REQUIREMENT
Find the line containing "stream => stream" in the records below. Copy exactly that line and each one after it, ending at the line containing "(R333, R335). -/", and nothing more.

BEGIN

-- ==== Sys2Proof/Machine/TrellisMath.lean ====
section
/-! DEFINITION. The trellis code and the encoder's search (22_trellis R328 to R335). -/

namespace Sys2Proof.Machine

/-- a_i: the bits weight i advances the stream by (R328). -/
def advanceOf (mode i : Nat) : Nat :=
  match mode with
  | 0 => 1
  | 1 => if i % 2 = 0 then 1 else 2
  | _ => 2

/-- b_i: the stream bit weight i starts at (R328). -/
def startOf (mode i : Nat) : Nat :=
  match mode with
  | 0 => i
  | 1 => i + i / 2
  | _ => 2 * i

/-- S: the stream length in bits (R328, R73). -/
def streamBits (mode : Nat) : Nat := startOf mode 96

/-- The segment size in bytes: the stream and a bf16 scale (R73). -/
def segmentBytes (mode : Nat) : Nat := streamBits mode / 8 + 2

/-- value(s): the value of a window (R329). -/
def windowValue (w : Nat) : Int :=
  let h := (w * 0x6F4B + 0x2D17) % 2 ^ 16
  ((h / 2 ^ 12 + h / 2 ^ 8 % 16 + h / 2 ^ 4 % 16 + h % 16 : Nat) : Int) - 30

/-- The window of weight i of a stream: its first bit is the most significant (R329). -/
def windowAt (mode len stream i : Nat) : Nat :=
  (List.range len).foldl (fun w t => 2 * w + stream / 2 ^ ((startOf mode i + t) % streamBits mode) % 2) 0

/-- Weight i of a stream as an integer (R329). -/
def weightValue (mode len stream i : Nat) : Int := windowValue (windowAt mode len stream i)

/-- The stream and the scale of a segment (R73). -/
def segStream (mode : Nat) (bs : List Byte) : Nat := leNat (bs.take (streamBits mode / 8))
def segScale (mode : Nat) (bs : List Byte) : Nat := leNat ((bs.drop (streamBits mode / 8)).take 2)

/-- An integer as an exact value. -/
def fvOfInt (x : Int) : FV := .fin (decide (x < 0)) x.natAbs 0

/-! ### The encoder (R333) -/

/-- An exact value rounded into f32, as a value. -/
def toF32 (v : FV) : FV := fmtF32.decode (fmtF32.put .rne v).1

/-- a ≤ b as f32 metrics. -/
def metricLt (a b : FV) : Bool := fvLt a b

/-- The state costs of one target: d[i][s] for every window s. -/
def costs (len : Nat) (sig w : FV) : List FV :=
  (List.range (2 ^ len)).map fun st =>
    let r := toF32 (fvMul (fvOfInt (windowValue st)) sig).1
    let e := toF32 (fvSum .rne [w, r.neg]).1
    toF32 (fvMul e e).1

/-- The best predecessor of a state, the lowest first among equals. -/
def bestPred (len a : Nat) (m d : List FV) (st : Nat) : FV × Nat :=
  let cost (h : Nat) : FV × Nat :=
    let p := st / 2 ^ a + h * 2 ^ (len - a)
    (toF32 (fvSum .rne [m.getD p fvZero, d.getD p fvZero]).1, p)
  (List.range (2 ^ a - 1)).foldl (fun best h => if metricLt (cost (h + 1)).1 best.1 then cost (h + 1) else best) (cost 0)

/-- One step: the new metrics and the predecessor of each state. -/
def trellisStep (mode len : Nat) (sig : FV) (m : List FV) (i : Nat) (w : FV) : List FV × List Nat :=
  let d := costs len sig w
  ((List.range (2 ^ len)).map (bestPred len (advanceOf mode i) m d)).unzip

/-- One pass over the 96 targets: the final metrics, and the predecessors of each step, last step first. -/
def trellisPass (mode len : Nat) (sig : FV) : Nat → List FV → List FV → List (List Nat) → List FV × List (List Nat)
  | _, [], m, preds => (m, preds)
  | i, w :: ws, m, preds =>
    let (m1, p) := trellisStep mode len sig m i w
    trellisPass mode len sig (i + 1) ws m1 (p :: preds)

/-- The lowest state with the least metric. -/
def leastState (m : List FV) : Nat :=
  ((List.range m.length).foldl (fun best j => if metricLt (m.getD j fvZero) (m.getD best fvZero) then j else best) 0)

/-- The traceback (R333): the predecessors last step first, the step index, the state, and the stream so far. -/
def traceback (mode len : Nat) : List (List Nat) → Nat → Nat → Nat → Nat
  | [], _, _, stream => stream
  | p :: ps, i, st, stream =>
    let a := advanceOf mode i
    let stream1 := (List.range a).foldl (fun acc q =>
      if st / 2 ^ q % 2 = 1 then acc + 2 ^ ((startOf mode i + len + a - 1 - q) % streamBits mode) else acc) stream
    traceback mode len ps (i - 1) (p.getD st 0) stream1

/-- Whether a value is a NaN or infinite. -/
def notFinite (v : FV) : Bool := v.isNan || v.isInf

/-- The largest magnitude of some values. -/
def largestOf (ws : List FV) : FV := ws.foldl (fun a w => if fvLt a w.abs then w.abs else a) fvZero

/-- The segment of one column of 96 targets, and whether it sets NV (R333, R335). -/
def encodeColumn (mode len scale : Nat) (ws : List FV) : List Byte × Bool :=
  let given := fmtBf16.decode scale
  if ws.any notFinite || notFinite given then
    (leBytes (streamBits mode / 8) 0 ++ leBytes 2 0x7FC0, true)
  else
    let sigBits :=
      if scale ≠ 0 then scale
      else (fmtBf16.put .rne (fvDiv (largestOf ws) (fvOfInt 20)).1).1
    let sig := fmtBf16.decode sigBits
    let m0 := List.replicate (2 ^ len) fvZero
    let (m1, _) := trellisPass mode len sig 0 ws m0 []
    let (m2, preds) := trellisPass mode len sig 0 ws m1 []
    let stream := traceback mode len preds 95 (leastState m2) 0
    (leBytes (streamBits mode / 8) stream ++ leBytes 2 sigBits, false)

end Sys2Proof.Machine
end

END

FINISHED EXERCISE
  | [], _, _, stream => stream
  | p :: ps, i, st, stream =>
    let a := advanceOf mode i
    let stream1 := (List.range a).foldl (fun acc q =>
      if st / 2 ^ q % 2 = 1 then acc + 2 ^ ((startOf mode i + len + a - 1 - q) % streamBits mode) else acc) stream
    traceback mode len ps (i - 1) (p.getD st 0) stream1

/-- Whether a value is a NaN or infinite. -/
def notFinite (v : FV) : Bool := v.isNan || v.isInf

/-- The largest magnitude of some values. -/
def largestOf (ws : List FV) : FV := ws.foldl (fun a w => if fvLt a w.abs then w.abs else a) fvZero

/-- The segment of one column of 96 targets, and whether it sets NV (R333, R335). -/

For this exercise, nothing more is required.